Durante su manifiesto, los afectados recordaron, también, que el comité asturiano ha servido estos años como "catalizador" para "la conquista de derechos de las minorías sexuales, las mujeres y las niñas, las personas excluidas, migrantes, personas en situación de prostitución y de las personas privadas de libertad", entre otras, y sus campañas de visibilización siguen siendo necesarias.

En este comunicado Fernández señaló, entre otros datos, que se calcula que uno de cada 300 españoles padece VIH y que, pese a ello, "un alto porcentaje de la población" manifiesto no conocer a ningún afectado. "Muchas personas con el virus no lo comparten por miedo a la discriminación o a perder el trabajo", razonaron. Otro dato: que el 36,3 por ciento del país se sentiría "incómodo" si un compañero de trabajo tuviese VIH. "Demasiadas personas con el VIH, viven lo que solo tendría que ser una patología crónica, como una realidad con sentimientos de miedo, culpa, soledad y autoestigma", lamentaron los convocantes en su manifiesto. Recordaron que, con los tratamientos actuales, el VIH puede ser indetectable en sangre y, con ello, intransmisible a otras personas.

Como reivindicaciones, los asturianos con VIH pidieron ayer crear la especialidad sanitaria de enfermedades infecciosas y alertaron del "resurgir de discursos, homófobos, machistas, tránsfobos, serófobos y xenófobos" y de que su colectivo aún es excluido "casi de forma sistemática de los ensayos clínicos de terapias innovadoras".

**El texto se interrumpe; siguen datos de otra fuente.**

theorem witness_StepsKeepSlotsPartitioned_places : PlacesAgree labOneHeld ∧ AssemblersConsistent labOneHeld := by
  have hs : ∀ n r, labOneHeld.spill.slots.find n = some r → n = 0 ∧ r = record .openBlock none := by
    intro n r h
    have hn := (labOneHeld_held n).1 (by unfold Held; rw [h]; rfl)
    subst hn
    exact ⟨rfl, by injection h with h; exact h.symm⟩
  have ho : ∀ i b, (labOneHeld.stream i).openBlock = some b → i = 0 ∧ b.slot = 0 := by
    have : ∀ i, (labOneHeld.stream i).openBlock.all fun b => decide (i = 0 ∧ b.slot = 0) := by decide +kernel
    intro i b h
    have := this i
    rw [h] at this
    simpa using this
  have hq : ∀ i, (labOneHeld.stream i).sendQueue = [] := by decide +kernel
  refine ⟨⟨fun n r h => ?_, fun i n h => ?_, fun i b h => ?_, fun b h => ?_, fun b h => ?_, fun b h => ?_, fun i => ?_, ?_⟩, ?_⟩
  · obtain ⟨rfl, rfl⟩ := hs n r h
    exact ⟨{ block 5 with slot := 0 }, by decide +kernel, rfl⟩
  · rw [hq] at h
    cases h
  · obtain ⟨rfl, h0⟩ := ho i b h
    exact ⟨record .openBlock none, by rw [h0]; rfl, rfl, rfl⟩
  · cases h
  · cases h
  · cases h
  · rw [hq]
    exact List.nodup_nil
  · exact List.nodup_nil
  · unfold AssemblersConsistent; decide +kernel

theorem witness_StepsKeepAssemblersConsistent :
    ∃ s : State, AssemblersConsistent s ∧ s.spill.endWaits = [1] ∧ (s.stream 0).openBlock = some (block 5) ∧
      (s.stream 2).lossy = true ∧ ∃ t, step s = .next t := by
  refine ⟨(((labOpen 5).setStream 1 { runner 1 with phase := .closing false }).setStream 2
    { runner 2 with loss := some ⟨⟨3, 2, 1012⟩, some 4, 3⟩ }).setSpill { lab.spill with endWaits := [1] },
    ?_, ?_, ?_, ?_, ⟨_, rfl⟩⟩
  · unfold AssemblersConsistent; decide +kernel
  all_goals decide +kernel

theorem witness_SettingsAndCountersChangeByTheirCommandsAlone :
    (∃ t, exec (.credit 64) (up lab) = .next t) ∧ (Instr.credit 64) ≠ .powerOn ∧ (∀ d, (Instr.credit 64) ≠ .resetEngine d) := by
  refine ⟨⟨_, rfl⟩, by decide, ?_⟩
  intro d h
  cases h

end Sys2Proof.Tests
end

section
/-! PROOFS. The validation of layouts and the steps of the walker: GROUPs in index order, what NESTING, DEPTH and liveness
say of them, the outcome of each check, and one rule for each way past an entry. -/

namespace Sys2Proof.Machine

open Sys2Proof.Safety

/-! ## Lists of GROUPs in index order -/

/-- GROUPs in strictly ascending order of their indexes. -/
def InOrder (l : List GroupAt) : Prop := l.Pairwise fun a b => a.index < b.index

namespace InOrder

variable {l : List GroupAt} {g h : GroupAt}

theorem nodup_index (hl : InOrder l) : (l.map GroupAt.index).Nodup :=
  List.pairwise_map.2 (hl.imp Nat.ne_of_lt)

theorem eq_of_index_eq (hl : InOrder l) (hg : g ∈ l) (hh : h ∈ l) (heq : g.index = h.index) : g = h :=
  List.inj_on_of_nodup_map hl.nodup_index hg hh heq

/-- A search finds the GROUP of the lowest index. -/
theorem find?_eq_some {p : GroupAt → Bool} (hl : InOrder l) (hg : g ∈ l) (hp : p g = true)
    (hmin : ∀ k ∈ l, k.index < g.index → p k = false) : l.find? p = some g := by
  obtain ⟨before, after, rfl⟩ := List.append_of_mem hg
  have hlt : ∀ k ∈ before, k.index < g.index := fun k hk =>
    (List.pairwise_append.1 hl).2.2 k hk g List.mem_cons_self
  refine List.find?_eq_some_iff_append.2 ⟨hp, before, after, rfl, fun k hk => ?_⟩
  simp [hmin k (List.mem_append_left _ hk) (hlt k hk)]

/-- The last of the list is its GROUP of the highest index. -/
theorem getLast?_eq_some_iff (hl : InOrder l) :
    l.getLast? = some g ↔ g ∈ l ∧ ∀ h ∈ l, h.index ≤ g.index := by
  obtain rfl | ⟨front, x, rfl⟩ := List.eq_nil_or_concat' l
  · simp
  have hlt : ∀ k ∈ front, k.index < x.index := fun k hk =>
    (List.pairwise_append.1 hl).2.2 k hk x (List.mem_singleton_self x)
  rw [List.getLast?_concat]
  constructor
  · rintro ⟨⟩
    refine ⟨by simp, fun h hh => ?_⟩
    obtain hh | rfl := List.mem_append.1 hh |>.imp_right List.mem_singleton.1
    · exact (hlt h hh).le
    · exact le_rfl
  · rintro ⟨hg, hmax⟩
    obtain hg | rfl := List.mem_append.1 hg |>.imp_right List.mem_singleton.1
    · exact absurd (hmax x (by simp)) (Nat.not_le.2 (hlt g hg))
    · rfl

end InOrder

@[simp] theorem GroupAt.encloses_iff (g : GroupAt) (j : Nat) : g.encloses j = true ↔ g.index < j ∧ j ≤ g.last := by
  simp [GroupAt.encloses]

/-! ## The span and its GROUPs -/

/-- R29: the search finds the END at which the span of the base ends. -/
theorem findEnd_eq_some_iff (table : Nat → LayoutOp) (base e : Nat) :
    findEnd table base = some e ↔ SpanEnds table base e := by
  simp only [findEnd, List.find?_range'_eq_some, List.mem_range'_1, SpanEnds]
  constructor
  · rintro ⟨hend, hmem, hfirst⟩
    exact ⟨hmem.1, by omega, by simpa using hend, fun k hk hb => by simpa using hfirst k hb hk⟩
  · rintro ⟨hb, h512, hend, hfirst⟩
    exact ⟨by simpa using hend, by omega, fun k hb hk => by simpa using hfirst k hk hb⟩

theorem mem_groupsOf {table : Nat → LayoutOp} {base e : Nat} {g : GroupAt} :
    g ∈ groupsOf table base e ↔
      base ≤ g.index ∧ g.index ≤ e ∧ table g.index = .group g.count g.forever g.last := by
  simp only [groupsOf, List.mem_filterMap, List.mem_range'_1]
  constructor
  · rintro ⟨i, hi, hg⟩
    split at hg
    · next htable =>
      cases hg
      exact ⟨hi.1, by dsimp only; omega, htable⟩
    · cases hg
  · rintro ⟨hb, he, htable⟩
    exact ⟨g.index, by omega, by rw [htable]⟩

theorem groupsOf_inOrder (table : Nat → LayoutOp) (base e : Nat) : InOrder (groupsOf table base e) := by
  refine List.pairwise_filterMap.2 ((List.pairwise_lt_range' (step := 1)).imp fun {i k} hik g hg h hh => ?_)
  split at hg <;> cases hg
  split at hh <;> cases hh
  exact hik

section Span

variable {table : Nat → LayoutOp} {base e j : Nat} {g : GroupAt}
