-- ==== Sys2Proof/Word.lean ====
section
/-! DEFINITION. The machine words of rule R10 and the plain containers the model is written with:
vectors of a fixed length (operand registers, buffers, channel-state arrays), tabulation, bounded
sums and in-order generation of a block of values. -/

namespace Sys2Proof

/-- `int16` (rules R10, R110): the externally observable word. Its signed value is `BitVec.toInt`. -/
abbrev I16 := BitVec 16

/-- `int32` (rule R10): correlations, energies and fixed-codebook gains. -/
abbrev I32 := BitVec 32

/-- A vector of exactly `n` elements: the shape of an operand register (R24), of a channel-state
array (R28, R29) and of a signal buffer (R60). Plain data: a list and the fact of its length. -/
structure Vec (α : Type) (n : Nat) where
  toList : List α
  len : toList.length = n
deriving DecidableEq, Repr

/-- `[f k, f (k+1), …, f (k+n-1)]`: the values of a `for` loop in ascending order (R15). -/
def tabFrom {α : Type} (f : Nat → α) : Nat → Nat → List α
  | _, 0 => []
  | k, n + 1 => f k :: tabFrom f (k + 1) n

theorem tabFrom_length {α : Type} (f : Nat → α) (k n : Nat) : (tabFrom f k n).length = n := by
  induction n generalizing k with
  | zero => rfl
  | succ n ih => simp [tabFrom, ih]

/-- The vector `(f 0, …, f (n-1))`. -/
def Vec.tab {α : Type} {n : Nat} (f : Nat → α) : Vec α n := ⟨tabFrom f 0 n, tabFrom_length f 0 n⟩

/-- Element `i`, or `d` where the vector has no element `i`. -/
def Vec.elD {α : Type} {n : Nat} (v : Vec α n) (i : Nat) (d : α) : α := v.toList.getD i d

/-- `v` with element `i` replaced by `a`; unchanged where there is no element `i`. -/
def Vec.set {α : Type} {n : Nat} (v : Vec α n) (i : Nat) (a : α) : Vec α n :=
  ⟨v.toList.set i a, by simp [v.len]⟩

/-- `v` with elements `lo .. lo+m-1` replaced by `f 0 .. f (m-1)`. -/
def Vec.patch {α : Type} {n : Nat} (v : Vec α n) (lo m : Nat) (f : Nat → α) (d : α) : Vec α n :=
  Vec.tab fun k => if lo ≤ k ∧ k < lo + m then f (k - lo) else v.elD k d

/-- `Σ_{i=0}^{n-1} f i`: every sum of the rules is exact (R15). -/
def sumN {α : Type} [Zero α] [Add α] (f : Nat → α) : Nat → α
  | 0 => 0
  | n + 1 => sumN f n + f n

/-- The list of `n` values in which value `k` is computed from the values before it: the shape of
every recursion that reads its own earlier outputs, in ascending order (R62). -/
def gen {α : Type} (f : List α → Nat → α) : Nat → List α
  | 0 => []
  | n + 1 =>
    let v := gen f n
    v ++ [f v n]

end Sys2Proof
end

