-- ==== Sys2Proof/Machine/Dispatch.lean ====
section
/-! DEFINITION. One arm per command (R82): the direct call of its meaning. -/

namespace Sys2Proof.Machine

def exec (i : Instr) (s : State) : Host.Outcome State Fault Refusal :=
  match i with
  | .chInit role => Sys2Proof.Machine.execChInit role s
  | .chClose => Sys2Proof.Machine.execChClose s
  | .frmBegin bfi pe => Sys2Proof.Machine.execFrmBegin bfi pe s
  | .excMix sf => Sys2Proof.Machine.execExcMix sf s
  | .updFrm => Sys2Proof.Machine.execUpdFrm s
  | .lpWin => Sys2Proof.Machine.execLpWin s
  | .lpAcorr => Sys2Proof.Machine.execLpAcorr s
  | .lpLag => Sys2Proof.Machine.execLpLag s
  | .lpLev => Sys2Proof.Machine.execLpLev s
  | .lspRoot => Sys2Proof.Machine.execLspRoot s
  | .lspInterp => Sys2Proof.Machine.execLspInterp s
  | .lspTolp sf => Sys2Proof.Machine.execLspTolp sf s
  | .lsfStab => Sys2Proof.Machine.execLsfStab s
  | .lsfCos => Sys2Proof.Machine.execLsfCos s
  | .lsfDec => Sys2Proof.Machine.execLsfDec s
  | .pitCl sf => Sys2Proof.Machine.execPitCl sf s
  | .pitInterp sf => Sys2Proof.Machine.execPitInterp sf s
  | .pitDec sf => Sys2Proof.Machine.execPitDec sf s
  | .pitConv => Sys2Proof.Machine.execPitConv s
  | .fcbSearch sf => Sys2Proof.Machine.execFcbSearch sf s
  | .fcbDec sf => Sys2Proof.Machine.execFcbDec sf s
  | .fcbConv => Sys2Proof.Machine.execFcbConv s
  | .gainPred => Sys2Proof.Machine.execGainPred s
  | .gainQuant sf => Sys2Proof.Machine.execGainQuant sf s
  | .gainDec sf => Sys2Proof.Machine.execGainDec sf s
  | .fltHp => Sys2Proof.Machine.execFltHp s
  | .fltSyn sf => Sys2Proof.Machine.execFltSyn sf s
  | .fltRes sf => Sys2Proof.Machine.execFltRes sf s
  | .fltWgt sf => Sys2Proof.Machine.execFltWgt sf s
  | .pfRes sf => Sys2Proof.Machine.execPfRes sf s
  | .pfLt sf => Sys2Proof.Machine.execPfLt sf s
  | .pfTilt sf => Sys2Proof.Machine.execPfTilt sf s
  | .pfSt sf => Sys2Proof.Machine.execPfSt sf s
  | .pfAgc sf => Sys2Proof.Machine.execPfAgc sf s

end Sys2Proof.Machine
end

El Principado registró el año pasado 47 nuevas infecciones, un 80% de ellas en varones

P. Á.

La Consejería de Salud del Principado detectó el año pasado 47 nuevas infecciones del virus de inmunodeficiencia humana (VIH), una cifra similar a la registrada en 2020 e inferior a la de años anteriores a la pandemia de covid-19. La tasa de infección se situó en 4,6 casos por cada 100.000 habitantes. Del total de nuevos positivos, el 91,5 por ciento han sido por transmisión sexual. Por sexos, el 81 por ciento de los casos se ha diagnosticado en hombres y un 19 por ciento, en mujeres. La transmisión en hombres que tiene relaciones sexuales con hombres supone el 55,8 por ciento del total de las nuevas infecciones. La franja de población más afectada por las nuevas infecciones es la de hombres de 35 a 44 años. La directora general de Salud Pública, Lidia Clara Rodríguez, recomendó ayer que las personas que hayan tenido una exposición de riesgo soliciten una prueba en su centro de salud, o bien un test rápido en las farmacias habilitadas o en el Comité Antisida, "para empezar el tratamiento cuanto antes, en caso necesario". En Asturias, 2.656 personas estaban a tratamiento el año pasado.